— DIRECTIONS —
Where the string "widx" occurs in a line of the entries below, copy that line.

====

def State.readPwr (s : State) (o : Nat) : Nat :=
  let p := s.pwr
  if o = 0 then
    pack [(0, b2n s.dev.vinOk), (1, b2n p.fastCap), (2, b2n p.limiter), (3, b2n p.small), (4, p.hub), (6, b2n s.dev.derate),
      (7, b2n s.dev.floor), (8, b2n p.thermalWarn)]
  else if o = 0x10 then pack [(0, p.vin), (16, p.iin)]
  else if o = 0x14 then pack [(0, p.pIn), (16, p.pTh)]
  else if o = 0x18 then pack [(0, p.pNt), (16, p.pLk)]
  else if o = 0x1C then pack [(0, p.vt), (8, p.cap)]
  else if o = 0x20 then pack [(0, twos 10 p.tMax), (10, p.tSrc)]
  else if o = 0x24 then pack [(0, b2n p.bkpReset), (1, b2n p.vbatLow), (2, b2n p.vbatAbsent), (16, p.vbat)]
  else if 0x100 ≤ o ∧ o < 0x208 then
    let v := s.domain ((o - 0x100) / 4)
    pack [(0, bit (s.reg (0x10000 + o)) 0), (1, b2n v.on), (2, b2n v.good), (3, b2n v.fault)]
  else if 0x400 ≤ o ∧ o < 0x620 then
    if o % 8 = 0 then (Map.get p.energy 0 ((o - 0x400) / 8)).toNat % 2 ^ 32 else s.latched (0x10000 + o) 0
  else if 0x800 ≤ o ∧ o < 0x838 then
    let c := (o - 0x800) / 4
    let n := s.phasesShed c
    pack [(0, s.phasesLeft c), (4, min 15 n), (8, b2n (decide (n ≠ 0))), (16, Map.get p.load 0 c)]
  else s.reg (0x10000 + o)

def State.readClk (s : State) (o : Nat) : Nat :=
  let c := s.clk
  if o = 4 then
    pack [(0, srcCode c.root), (2, b2n c.xtalProven), (3, b2n c.refProven), (4, c.refFreq), (6, b2n c.trimValid),
      (7, b2n c.holdover), (8, b2n (decide (c.root ≠ .none ∧ s.pwr.hub ≠ 0))), (9, b2n c.pclkOk)]
  else if o = 8 then pack [(0, twos 16 c.trim), (16, twos 8 (clampInt (-128) 127 c.err))]
  else if o = 0xC then
    pack [(0, c.rstCause), (3, b2n c.savedUsed), (8, c.ioscRetry), (16, c.extRetry), (24, b2n c.switched)]
  else s.reg (0x20000 + o)

/-- ANA_RES of an input (Table 17-4). -/
def AnaRes.word (r : AnaRes) : Nat :=
  pack [(0, twos 16 r.value), (16, b2n r.valid), (17, b2n r.high), (18, b2n r.ovr), (19, b2n r.changed), (20, b2n r.isOpen),
    (21, b2n r.urgent), (24, r.count % 256)]
def State.readAna (s : State) (o : Nat) : Nat :=
  let a := s.ana
  if o = 4 then
    pack [(0, a.rota.length + (match a.spare with | some _ => 1 | none => 0)), (3, a.spare.getD 7), (6, b2n a.failed),
      (16, min 0xFFFF a.pass)]
  else if o = 8 then a.alarm % 2 ^ 32
  else if o = 0xC then a.alarm / 2 ^ 32
  else if 0x100 ≤ o ∧ o < 0x180 then
    let e := (o - 0x100) / 4
    pack [(0, anaInput e), (6, b2n (s.anaEn e)), (7, s.anaMode e), (9, b2n (s.anaOw e)), (10, b2n (s.anaOwned e))]
  else if 0x400 ≤ o ∧ o < 0x4A0 then (Map.get a.res {} ((o - 0x400) / 4)).word
  else if 0x500 ≤ o ∧ o < 0x5A0 then
    let r := Map.get a.res {} ((o - 0x500) / 4)
    pack [(0, r.code), (16, r.slice)]
  else s.reg (0x30000 + o)

/-! ### THY, CFG, SAGE (Tables 13-6, 13-7, 15-13, 16-13) -/

/-- A signed 32-bit value, saturating. -/
def sat32 (x : Int) : Nat := twos 32 (clampInt (-2147483648) 2147483647 x)
def State.readThy (s : State) (o : Nat) : Nat :=
  let t := s.thy
  if o = 0 then
    pack [(0, b2n t.valid), (1, b2n t.fromBackup), (2, b2n t.locked), (3, b2n t.holdover), (4, b2n t.stepped), (8, s.stratum),
      (16, t.srcLink.getD 0xFF)]
  else if o = 0x10 then t.ns
  else if o = 0x14 ∨ o = 0x18 ∨ o = 0x1C ∨ o = 0x64 ∨ o = 0x68 then s.latched (0x40000 + o) 0
  else if o = 0x30 then (if s.thySrc = 0 then s.reg 0x40030 else t.inc % 2 ^ 32)
  else if o = 0x34 then (if s.thySrc = 0 then s.reg 0x40034 else t.inc / 2 ^ 32)
  else if o = 0x3C then sat32 t.offset
  else if o = 0x60 then t.minNs
  else if o = 0x6C then t.minCnt
  else if 0x100 ≤ o ∧ o < 0x180 ∧ o % 0x20 = 0 then
    let q := s.tslot ((o - 0x100) / 0x20)
    pack [(0, b2n q.arm), (2, b2n q.late), (16, q.status)] + s.reg (0x40000 + o)
  else s.reg (0x40000 + o)

def State.readCfg (s : State) (o : Nat) : Nat :=
  let c := s.cfg
  if o = 0 then pack [(0, c.lc), (3, c.bootSrc), (6, b2n c.trial), (7, b2n (!c.bad.isEmpty))]
  else if o = 4 then c.bootSeq
  else if 0x10 ≤ o ∧ o < 0x28 then
    let r := s.stageRec ((o - 0x10) / 8)
    if o % 8 = 0 then r.cseq else r.stage.code
  else if 0x30 ≤ o ∧ o < 0x40 then s.mc ((o - 0x30) / 4)
  else if o = 0x60 then s.updStatWord
  else if o = 0x74 then pack [(0, c.ce), (16, c.ue)]
  else if o = 0x78 then
    pack [(0, min 0xFFFFF (c.flash.erases.foldl (fun a e => max a e.2) 0)), (20, 14 - c.flash.sparesUsed),
      (24, b2n (!c.flash.worn.isEmpty)), (25, c.flash.retiredN)]
  else if o = 0x7C then c.flashRetries
  else if o = 0x80 then pack [(0, c.cspSel), (2, b2n c.cspDead), (8, c.cspTimeouts)]
  else s.reg (0x50000 + o)

def State.readSage (s : State) (o : Nat) : Nat :=
  let g := s.sage
  if o = 0 then pack [(0, g.post), (8, g.tilesFailed), (16, g.colRepairs), (24, g.failUnit)]
  else if 0x10 ≤ o ∧ o < 0x30 then
    let n := (o - 0x10) / 4
    (g.tfail.filter (fun x => decide (x / 25 = n))).foldl (fun a x => a ||| 2 ^ (x % 25)) 0
  else if o = 0x104 then pack [(0, g.state), (8, g.test), (16, g.fails)]
  else if 0x1000 ≤ o ∧ o < 0x1640 then
    let v := (Map.get g.sig 0 ((o - 0x1000) / 8)).toNat
    if o % 8 = 0 then v % 2 ^ 32 else v / 2 ^ 32
  else s.reg (0x60000 + o)

/-! ### ERR and its log window (Tables 7-2, 7-4, 7-9, 7-12) -/

/-- The spec names the unit that SOURCE holds: the tile of 0x0100 to 0x0104 (R218), and R312, R338, R368, R424, R479. -/
def sourceNamed (code : Nat) : Bool :=
  decide ((0x100 ≤ code ∧ code ≤ 0x104) ∨ (0x200 ≤ code ∧ code < 0x300) ∨ (0x360 ≤ code ∧ code ≤ 0x363) ∨
    (0x500 ≤ code ∧ code ≤ 0x50A) ∨ (0x600 ≤ code ∧ code < 0x800 ∧ code ≠ 0x604))
/-- SOURCE of an entry (Table 7-9; what the spec leaves open is free, log entry 54). -/
def sourceWord (code src : Nat) : Nat :=
  if sourceNamed code then src % 2 ^ 11 + 2 ^ 11 * (Config.unitType code src).toNat else (Config.entrySource code src).toNat
/-- The 32 bytes of the entry with number `seq` (Table 7-9). -/
def Report.bytes (r : Report) (seq : Nat) : List Byte :=
  leBytes seq 4 ++ leBytes r.code 2 ++ leBytes r.cls 1 ++
    leBytes (b2n r.ten.isSome + 2 * b2n (decide (r.count = 0xFFFFFFFF))) 1 ++ leBytes (sourceWord r.code r.src) 2 ++ leBytes (r.ten.getD 0) 1 ++ zeros 1 ++
    leBytes r.count 4 ++ leBytes r.firstS 4 ++ leBytes r.firstNs 4 ++ leBytes r.detail 8
/-- A word of the log window: of the entry written last at its place, and zero where none has been since RESET (R500). -/
def State.readLog (s : State) (o : Nat) : Nat :=
  let i := o / 32
  match s.fm.ring.find? (fun e => decide (e.1 = i)) with
  | some e =>
    let last := (s.fm.widx - 1).toNat
    leAt (e.2.bytes (last - (last + 1024 - i) % 1024)) (o % 32) 4
  | none => 0
/-- SPARE_USED of ERR_FM_STAT. -/
def State.readErr (s : State) (o : Nat) : Nat :=
  let f := s.fm
  if o = 0 then f.widx.toNat
  else if o = 4 then f.ridx.toNat
  else if o = 8 then pack [(0, b2n f.overflow), (1, b2n f.pend), (16, f.lost)]
  else if o = 0x14 then pack [(0, f.spareUsed), (8, f.failed), (16, f.recoveries)]
  else if o = 0x18 then f.dropped
  else if 0x1000 ≤ o ∧ o < 0x1400 then fld (s.reg (0x70000 + o)) 0 24 + 2 ^ 24 * s.intEff ((o - 0x1000) / 4)
  else if 0x2000 ≤ o ∧ o < 0x2300 then
    let r := s.remap ((o - 0x2000) / 4)
    if s.fusesRead then
      pack [(0, r.ptile), (8, r.epoch), (12, b2n r.onSpare), (13, b2n r.runtime), (14, b2n r.failed)]
    else 0
  else if 0x8000 ≤ o ∧ o < 0x10000 then s.readLog (o - 0x8000)
  else s.reg (0x70000 + o)

/-! ### HIF and SCH (Tables 12-15, 8-6 to 8-13, 1-9, 2-5, 5-15, 5-16) -/

def State.readHif (s : State) (o : Nat) : Nat :=
  let h := s.host
  if o = 0 then (if h.linkUp then pack [(0, h.rate), (3, h.width), (8, b2n h.flit), (9, b2n h.l0p)] else 0)
  else if o = 4 then pack [(0, h.numVfs), (9, b2n h.vfEn)]
  else if o = 8 then min 16 h.xfers.length
  else if o = 0x104 then pack [(0, b2n h.smbDead), (1, b2n h.smbDatLow), (2, b2n h.smbClkLow), (8, h.smbTimeouts)]
  else if 0x1000 ≤ o ∧ o < 0x1400 then
    let t := (o - 0x1000) / 4
    let ens := fun (f : Nat → Bool) => (List.range 8).foldl (fun a r => if f r then a ||| 2 ^ r else a) 0
    pack [(0, ens (fun r => (s.sq t r).en)), (8, ens (fun r => (s.cq t r).en)), (16, b2n (s.fnUp t))]
  else s.reg (0x80000 + o)

/-- Codes of Table 1-7. -/
def RunState.code (r : RunState) : Nat :=
  match r with | .stopped => 0 | .running => 1 | .stepping => 2 | .held => 3 | .swapped => 4
/-- The mode stops a tenant from advancing although its state would let it (Table 1-9). -/
def State.suspended (s : State) (t : Nat) : Bool :=
  let v := s.ten t
  v.run.advancing && (decide (s.dev.mode = .safe) || v.devHeld || v.recov.isSome || (v.affected && decide (s.dev.mode = .refit)))
/-- SCH_TSTATE (Table 1-9). -/
def State.tstate (s : State) (t : Nat) : Nat :=
  let v := s.ten t
  pack [(0, v.run.code), (3, if v.run = .swapped then v.back.code else 0), (6, b2n v.img.isSome), (7, b2n (s.suspended t)),
    (8, if v.eff = .held then v.firstHold else 0), (12, b2n v.affected)]
/-- SCH_FORECAST (R237, R252, Table 8-11). -/
def State.tforecast (s : State) (t : Nat) : Nat :=
  let p := match s.readyList.findIdx? (fun x => decide (x = t)) with | some i => i + 1 | none => 0
  let never := decide (p ≠ 0) && s.neverFits t
  pack [(0, p), (9, b2n never), (10, if p = 0 then 0 else if never then 2 ^ 22 - 1 else s.swapWait t p)]
/-- SCH_TENERGY (Table 8-11). -/
def State.tenergy (s : State) (t : Nat) : Nat :=
  pack [(0, min 0xFFFF (Map.get s.sched.energy 0 t)),
    (16, if s.inTiles t && (s.ten t).runnable then min 0xFFFF (s.powerT t / 100000) else 0)]
/-- SCH_DEBUG (Table 5-15). -/
def State.tdebug (s : State) (t : Nat) : Nat :=
  fld (s.reg (0x94000 + 4 * t)) 0 7 + 2 ^ 8 * b2n (s.ten t).hazFlag + 2 ^ 9 * b2n (s.detects t)
/-- SCH_THOLD (Table 8-13). -/
def State.thold (s : State) (t : Nat) : Nat := causeBits (s.ten t).holds
/-- SCH_BW_CLASS (Table 8-8): the wait of the newest request is the tokens ahead of it by the class's mean grant (R252). -/
def State.bwClass (s : State) (c : Nat) : Nat :=
  let q := Map.get s.sched.tokens [] c
  let ahead := sumNat (q.dropLast.map (fun r => r.tokens))
  let g := sumNat (Map.get s.sched.granted [] c)
  let us := if q.isEmpty then 0 else if g = 0 then 0xFFFF else min 0xFFFF ((64 * ahead + g - 1) / g)
  pack [(0, s.rfld (0x90040 + 4 * c) 0 7), (8, min 0xFF q.length), (16, us)]
def State.readSch (s : State) (o : Nat) : Nat :=
  let t := o % 0x400 / 4
  if o = 4 then pack [(0, s.freeTiles.length), (8, s.readyList.length), (17, b2n s.sched.swap.isSome)]
  else if o = 8 then pack [(0, min 0xFFFF (s.sched.pb / 100)), (16, min 0xFFFF (s.demandAt s.spaceSet s.sched.fMsps / 100000))]
  else if o = 0xC then pack [(0, s.sched.rate), (16, min 0xFFFF s.sched.resv)]
  else if 0x40 ≤ o ∧ o < 0x58 then s.bwClass ((o - 0x40) / 4)
  else if 0x1000 ≤ o ∧ o < 0x1400 then s.tstate t
  else if 0x2C00 ≤ o ∧ o < 0x3000 then s.tforecast t
  else if 0x3000 ≤ o ∧ o < 0x3400 then
    pack [(0, s.window t), (8, (s.ten t).diam), (16, s.lag t % 2 ^ 12), (28, b2n (s.ten t).spans)]
  else if 0x3400 ≤ o ∧ o < 0x3800 then s.tenergy t
  else if 0x3800 ≤ o ∧ o < 0x3C00 then s.thold t
  else if 0x4000 ≤ o ∧ o < 0x4400 then s.tdebug t
  else if 0x4400 ≤ o ∧ o < 0x4800 then (s.ten t).hazLost
  else if 0x5000 ≤ o ∧ o < 0x5300 then
    let l := s.ltile ((o - 0x5000) / 4)
    pack [(0, l.ten), (8, l.itile), (16, b2n l.bound), (17, b2n l.resident), (18, b2n (l.bound && s.pinned l.ten))]
  else s.reg (0x90000 + o)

====

— RESPONSE AREA —
    let last := (s.fm.widx - 1).toNat
  if o = 0 then f.widx.toNat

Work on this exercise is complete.